Torrontes

We're flying back to South America today, this time to the Mendoza Appelation in Argentina. Mendoza is in the far western part of the country in the foothills of the Andes and is far closer to Santiago, Chile than any place that anyone but Argentines have ever heard of in Argentina.

For those who are into climate conditions, Mendoza, depending on how you look at it, is either blessed or cursed with some of the driest weather on the planet. That combined with the rocky soil influenced by the particularly rough mountain range to its west as well as the high winds most of the year produce highly stressed grapes. Today, we taste Torrontes from that area.

We have in front of us six pours of Torrontes from six local estates. While all were produced from grapes grown particularly close to each other, we notice that each of the wines has a very different level of acidity from the others. This has been one of the banes of the grape -- the inability of winemakers to effectively control the acidity in the wines Torrontes produces.

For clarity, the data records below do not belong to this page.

-- ==== Sys2Proof/Machine/Ops.lean ====
section
/-! DEFINITION. The operations the commands and the bus share: the message RAM (20_memory.md R64, R66), the issue
checks (30_encoding.md R96, 60_exceptions.md R286), the two steps of a command (R95, R97, R99) and reset (R320). -/

namespace Sys2Proof.Machine

/-- The byte listed at index a, if a host has written it. -/
def memGet : Memory → Nat → Option Byte
  | [], _ => none
  | (k, w) :: m, a => if k = a then some w else memGet m a

/-- The memory with byte a written. It keeps the canonical form (Laws/Memory.lean). -/
def memSet : Memory → Nat → Byte → Memory
  | [], a, v => [(a, v)]
  | (k, w) :: m, a, v =>
    if a < k then (a, v) :: (k, w) :: m
    else if a = k then (a, v) :: m
    else (k, w) :: memSet m a v

/-- `MSG[a]`: the byte last written there, or MSG_INIT (R43, R322). -/
def msgByte (s : State) (a : Nat) : Byte := (memGet s.msg a).getD (Config.msgInit a)

/-- The message RAM word j: `MSG[4j] ‖ MSG[4j+1] ‖ MSG[4j+2] ‖ MSG[4j+3]` (R64). -/
def msgWord (s : State) (j : Nat) : Word :=
  wordOfBytes (msgByte s (4 * j)) (msgByte s (4 * j + 1)) (msgByte s (4 * j + 2)) (msgByte s (4 * j + 3))

/-- The memory after an idle `Write(0x8000 + 4j, v)` (R64). -/
def memSetWord (m : Memory) (j : Nat) (v : Word) : Memory :=
  memSet (memSet (memSet (memSet m (4 * j) (wordByte v 0)) (4 * j + 1) (wordByte v 1))
    (4 * j + 2) (wordByte v 2)) (4 * j + 3) (wordByte v 3)

/-- `MemRead(i, n)`: the n message bytes from byte i on, in increasing order (R66). -/
def memRead (s : State) (i n : Nat) : List Byte := (List.range n).map fun k => msgByte s (i + k)

/-- The issue check of DERIVE and ENCRYPT: SCHED_VALID = 1 (R284). -/
def checkSched (s : State) : Option ErrCode := if s.schedValid then none else some .scheduleNotValid

/-- The issue check of CMAC and TRUNC: TLEN ≤ 128, unsigned (R282). -/
def checkTlen (s : State) : Option ErrCode := if s.tlen.toNat ≤ 128 then none else some .invalidTagLength

/-- The second issue check of CMAC: MSG_LEN ≤ MSG_CAP (R285). -/
def checkMsgLen (s : State) : Option ErrCode :=
  if s.msgLen.toNat ≤ s.cap.bytes then none else some .messageTooLong

/-- The issue checks of each command, in the order of R286; the error reported is the first that fails (R96). -/
def issueCheck (i : Instr) (s : State) : Option ErrCode :=
  match i with
  | .expand => none
  | .derive => checkSched s
  | .encrypt => checkSched s
  | .cmac => (checkTlen s).or (checkMsgLen s)
  | .trunc => checkTlen s
  | .clear => none

/-- The issue step of a legal command (R95): clear the report, check, then raise or accept. -/
def issue (i : Instr) (s : State) : State :=
  match issueCheck i s with
  | some e => raiseError e (clearReport s)
  | none => accept i (clearReport s)

/-- The issue step of an illegal command word (R95, R262). -/
def issueIllegal (s : State) : State := raiseError .illegalCommand (clearReport s)

/-- The completion step of a command whose results are `effect`: all of them, then ENG, BUSY and DONE, as one step
(R99). -/
def complete (effect : State → State) (s : State) : State := finish (effect s)

/-- The step of command i in state s: its issue while the core is idle (R95), its completion while the core is busy
with it (R99). While the core is busy with another command, a CMD write of i is dropped as every write is (R68). The
CMD write of i that arrives while i itself runs never comes here: `busWrite` drops it first. notes/assumptions/3.md. -/
def command (i : Instr) (effect : State → State) (s : State) : State :=
  match s.eng with
  | .idle => issue i s
  | .busy op => if op = i then complete effect s else dropWrite s

/-- The reset event (R320): every element at its value of R48, a running command abandoned (R321), the message RAM
unchanged (R322). MSG_CAP is configuration, and the port is the model's own. -/
def applyReset (s : State) : State :=
  { State.reset with msg := s.msg, cap := s.cap, port := s.port }

end Sys2Proof.Machine
end

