-- ==== Sys2Proof/Machine/BlockCipher.lean ====
section
/-! DEFINITION. BlockCipher, AES-128 encryption of one block (40_block_cipher.md R120 to R134), and the ENCRYPT
command (R135). The core has no decryption (R132). -/

namespace Sys2Proof.Machine

/-- The substitution table by its rows: row is the high nibble of the byte, column the low nibble (R121). -/
def sboxRows : List Block := [
  0x637c777bf26b6fc53001672bfed7ab76#128,
  0xca82c97dfa5947f0add4a2af9ca472c0#128,
  0xb7fd9326363ff7cc34a5e5f171d83115#128,
  0x04c723c31896059a071280e2eb27b275#128,
  0x09832c1a1b6e5aa0523bd6b329e32f84#128,
  0x53d100ed20fcb15b6acbbe394a4c58cf#128,
  0xd0efaafb434d338545f9027f503c9fa8#128,
  0x51a3408f929d38f5bcb6da2110fff3d2#128,
  0xcd0c13ec5f974417c4a77e3d645d1973#128,
  0x60814fdc222a908846eeb814de5e0bdb#128,
  0xe0323a0a4906245cc2d3ac629195e479#128,
  0xe7c8376d8dd54ea96c56f4ea657aae08#128,
  0xba78252e1ca6b4c6e8dd741f4bbd8b8a#128,
  0x703eb5664803f60e613557b986c11d9e#128,
  0xe1f8981169d98e949b1e87e9ce5528df#128,
  0x8ca1890dbfe6426841992d0fb054bb16#128]

/-- `SBOX[b]` (R121). -/
def sbox (b : Byte) : Byte :=
  blockByte (sboxRows.getD (b.extractLsb' 4 4).toNat 0#128) (b.extractLsb' 0 4).toNat

/-- `xtime(b)`, multiplication by {02} (R123). -/
def xtime (b : Byte) : Byte := (b <<< 1) ^^^ (if b.getLsbD 7 then 0x1B#8 else 0x00#8)

/-- `xtime^i(a)`, the i-fold application of xtime (R124). -/
def xtimeIter : Nat → Byte → Byte
  | 0, a => a
  | i + 1, a => xtime (xtimeIter i a)

/-- `gmul(a, b)`, the product in GF(2^8) (R124). -/
def gmul (a b : Byte) : Byte :=
  (List.range 8).foldl (fun r i => if b.getLsbD i then r ^^^ xtimeIter i a else r) 0x00#8

/-- `s[r][c] = B[r + 4c]` (R125; 90_conflicts.md C1). -/
def cell (b : Block) (r c : Nat) : Byte := blockByte b (r + 4 * c)

/-- The block whose state has `f r c` in row r and column c (R125). -/
def blockOfCells (f : Nat → Nat → Byte) : Block := blockOfBytes fun k => f (k % 4) (k / 4)

/-- SubBytes (R126). -/
def subBytes (b : Block) : Block := blockOfBytes fun k => sbox (blockByte b k)

/-- ShiftRows: `s'[r][c] = s[r][(c + r) mod 4]` (R127). -/
def shiftRows (b : Block) : Block := blockOfCells fun r c => cell b r ((c + r) % 4)

/-- Row r of the new column made from the column (a0, a1, a2, a3) (R128). -/
def mixColumn (a0 a1 a2 a3 : Byte) (r : Nat) : Byte :=
  match r with
  | 0 => gmul a0 2 ^^^ gmul a1 3 ^^^ a2 ^^^ a3
  | 1 => a0 ^^^ gmul a1 2 ^^^ gmul a2 3 ^^^ a3
  | 2 => a0 ^^^ a1 ^^^ gmul a2 2 ^^^ gmul a3 3
  | _ => gmul a0 3 ^^^ a1 ^^^ a2 ^^^ gmul a3 2

/-- MixColumns: each column is mixed by itself (R128). -/
def mixColumns (b : Block) : Block :=
  blockOfCells fun r c => mixColumn (cell b 0 c) (cell b 1 c) (cell b 2 c) (cell b 3 c) r

/-- AddRoundKey (R129). -/
def addRoundKey (b : Block) (S : Schedule) (r : Nat) : Block := b ^^^ roundKey S r

/-- Full round r, r = 1 to 9 (R130). -/
def fullRound (S : Schedule) (r : Nat) (st : Block) : Block :=
  addRoundKey (mixColumns (shiftRows (subBytes st))) S r

/-- `Encrypt(S, B)` (R130). -/
def encrypt (S : Schedule) (b : Block) : Block :=
  let st := (List.range 9).foldl (fun st i => fullRound S (i + 1) st) (addRoundKey b S 0)
  addRoundKey (shiftRows (subBytes st)) S 10

/-- ENCRYPT's results (R135). -/
def encryptEffect (s : State) : State := { s with dout := encrypt s.sched s.din }

/-- ENCRYPT (R135). -/
def execEncrypt (s : State) : Host.Outcome State Fault Refusal := .next (command .encrypt encryptEffect s)

end Sys2Proof.Machine
end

At their best, when acidity is moderate, Torrontes produces a highly aromatic wine, in many ways reminiscent of Gewurtzraminer, full of stone fruit and spice with ginger notes. At its worst, Torrontes can be so astringent as to taste like bad mouthwash.

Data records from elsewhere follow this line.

-- ==== Sys2Proof/Machine/Bus.lean ====
section
/-! DEFINITION. The host port: the register map (10_state.md R22), reads and writes (20_memory.md R60 to R69), and
what each event of the total order does (R73). -/

namespace Sys2Proof.Machine

/-- What stands at an offset (R22). A block register carries its word number j, the message RAM its word index j. -/
inductive Target where
  | cmd
  | status
  | tlen
  | msgLen
  | cap
  | id
  | key (j : Nat)
  | din (j : Nat)
  | dout (j : Nat)
  | tag (j : Nat)
  | k1 (j : Nat)
  | k2 (j : Nat)
  | msg (j : Nat)
  | reserved
  deriving DecidableEq, Repr

/-- Offset bits [1:0] are ignored (R61). -/
def alignedOffset (off : Offset) : Nat := (off &&& 0xFFFC#16).toNat

/-- The register map (R22, R63, R64), for a message RAM of `cap` bytes. -/
def targetOf (cap : Nat) (off : Offset) : Target :=
  let a := alignedOffset off
  if a = 0x0000 then .cmd
  else if a = 0x0004 then .status
  else if a = 0x0008 then .tlen
  else if a = 0x000C then .msgLen
  else if a = 0x0010 then .cap
  else if a = 0x0014 then .id
  else if a < 0x0020 then .reserved
  else if a < 0x0030 then .key ((a - 0x0020) / 4)
  else if a < 0x0040 then .din ((a - 0x0030) / 4)
  else if a < 0x0050 then .dout ((a - 0x0040) / 4)
  else if a < 0x0060 then .tag ((a - 0x0050) / 4)
  else if a < 0x0070 then .k1 ((a - 0x0060) / 4)
  else if a < 0x0080 then .k2 ((a - 0x0070) / 4)
  else if a < 0x8000 then .reserved
  else if a < 0x8000 + cap then .msg ((a - 0x8000) / 4)
  else .reserved

/-- What a read of a target returns: CMD, KEY and reserved offsets read 0 (R22, R23, R31 to R41, R63, R64). -/
def readTarget (s : State) : Target → Word
  | .cmd => 0x00000000#32
  | .status => statusWord s
  | .tlen => s.tlen
  | .msgLen => s.msgLen
  | .cap => BitVec.ofNat 32 s.cap.bytes
  | .id => Config.idValue
  | .key _ => 0x00000000#32
  | .din j => blockWord s.din j
  | .dout j => blockWord s.dout j
  | .tag j => blockWord s.tag j
  | .k1 j => blockWord s.k1 j
  | .k2 j => blockWord s.k2 j
  | .msg j => msgWord s j
  | .reserved => 0x00000000#32

/-- `Read(off)` (R60, R67): the value; a read changes no state. -/
def busRead (s : State) (off : Offset) : Word := readTarget s (targetOf s.cap.bytes off)

/-- The issue of command word v while idle (R95). -/
def issueWord (v : Word) (s : State) : Host.Outcome State Fault Refusal :=
  match decode v with
  | .command i => exec i s
  | .reservedBitsSet => .next (issueIllegal s)
  | .opNotAssigned => .next (issueIllegal s)

/-- An idle write of v to a target (R69): CMD issues; KEY stores and clears both valid bits (R35); TLEN, MSG_LEN and
DIN store (R31, R32, R36); the message RAM stores four bytes (R64); every other target ignores it (R63). -/
def idleWrite (v : Word) (s : State) : Target → Host.Outcome State Fault Refusal
  | .cmd => issueWord v s
  | .tlen => .next { s with tlen := v }
  | .msgLen => .next { s with msgLen := v }
  | .key j => .next { s with key := blockSetWord s.key j v, schedValid := false, subkeyValid := false }
  | .din j => .next { s with din := blockSetWord s.din j v }
  | .msg j => .next { s with msg := memSetWord s.msg j v }
  | .status => .next s
  | .cap => .next s
  | .id => .next s
  | .dout _ => .next s
  | .tag _ => .next s
  | .k1 _ => .next s
  | .k2 _ => .next s
  | .reserved => .next s

/-- `Write(off, v)`: dropped while busy, whatever the offset (R68); otherwise as the target says (R69). -/
def busWrite (off : Offset) (v : Word) (s : State) : Host.Outcome State Fault Refusal :=
  match s.eng with
  | .busy _ => .next (dropWrite s)
  | .idle => idleWrite v s (targetOf s.cap.bytes off)

/-- The core's own step: the completion of the command it has accepted (R99); an idle core takes no step (R299). -/
def coreStep (s : State) : Host.Outcome State Fault Refusal :=
  match s.eng with
  | .idle => .next s
  | .busy op => exec op s

/-- What one event does (R60, R67, R99, R320). -/
def takeEvent (e : Event) (s : State) : Host.Outcome State Fault Refusal :=
  match e with
  | .write off v => busWrite off v s
  | .read off => .next { s with port := { s.port with returned := busRead s off :: s.port.returned } }
  | .complete => coreStep s
  | .reset => .next (applyReset s)

/-- The state with the list of events to come replaced. -/
def withPending (s : State) (es : List Event) : State := { s with port := { s.port with pending := es } }

end Sys2Proof.Machine
end

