/-- The invariant of the machine holds right after reset: the cache invariants of R46 and the conditions on ENG, STATUS and
ERRCODE (R68, R99, R281) at the values of R48; the clause that the message RAM is canonical is the model's form, not the
spec's (notes/assumptions/5.md). -/
def Obligations.ResetMeetsTheInvariant : Prop := MachineInv State.reset

/-- R46: SCHED_VALID and SUBKEY_VALID vouch for SCHED, K1 and K2 in every state a step reaches from one in which they
do; with the conditions of a running command that this rests on (R68, R99), the error code of R281 and the canonical form of
the message RAM, which is the model's and not the spec's (notes/assumptions/5.md). -/
def Obligations.StepKeepsTheInvariant : Prop := ∀ s t : State, MachineInv s → step s = .next t → MachineInv t

/-- R46: in every state that any sequence of events leads to from reset, SCHED_VALID = 1 implies SCHED = Expand(KEY),
and SUBKEY_VALID = 1 implies SCHED_VALID = 1 and (K1, K2) = Derive(SCHED). -/
def Obligations.ValidBitsVouchInEveryReachableState : Prop :=
  ∀ (es : List Event) (k : Nat) (t : State), runSteps k { State.reset with port := ⟨es, []⟩ } = .next t →
    (t.schedValid = true → t.sched = expand t.key) ∧
    (t.subkeyValid = true → t.schedValid = true ∧
      t.k1 = dbl (encrypt t.sched 0#128) ∧ t.k2 = dbl (dbl (encrypt t.sched 0#128)))
end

What is a wine drinker to do? Consider serving inexpensive Torrontes at a lower temperature than you might ordinarily drink a white wine. The decrease of 2 to 3 degrees C will, to some extent, tame the acidity. If you can do that, the crispness of Torrontes becomes quite refreshing at a very good price point.

While the acidity can harm the taste, it makes Torrontes a flexible wine to pair with food. In particular, it will do well with white meats, sweet and spicy vegetables, and the spices found in India and farther east.

Tomorrow, we'll stay in South America to avoid the daily jet lag. Until then, enjoy.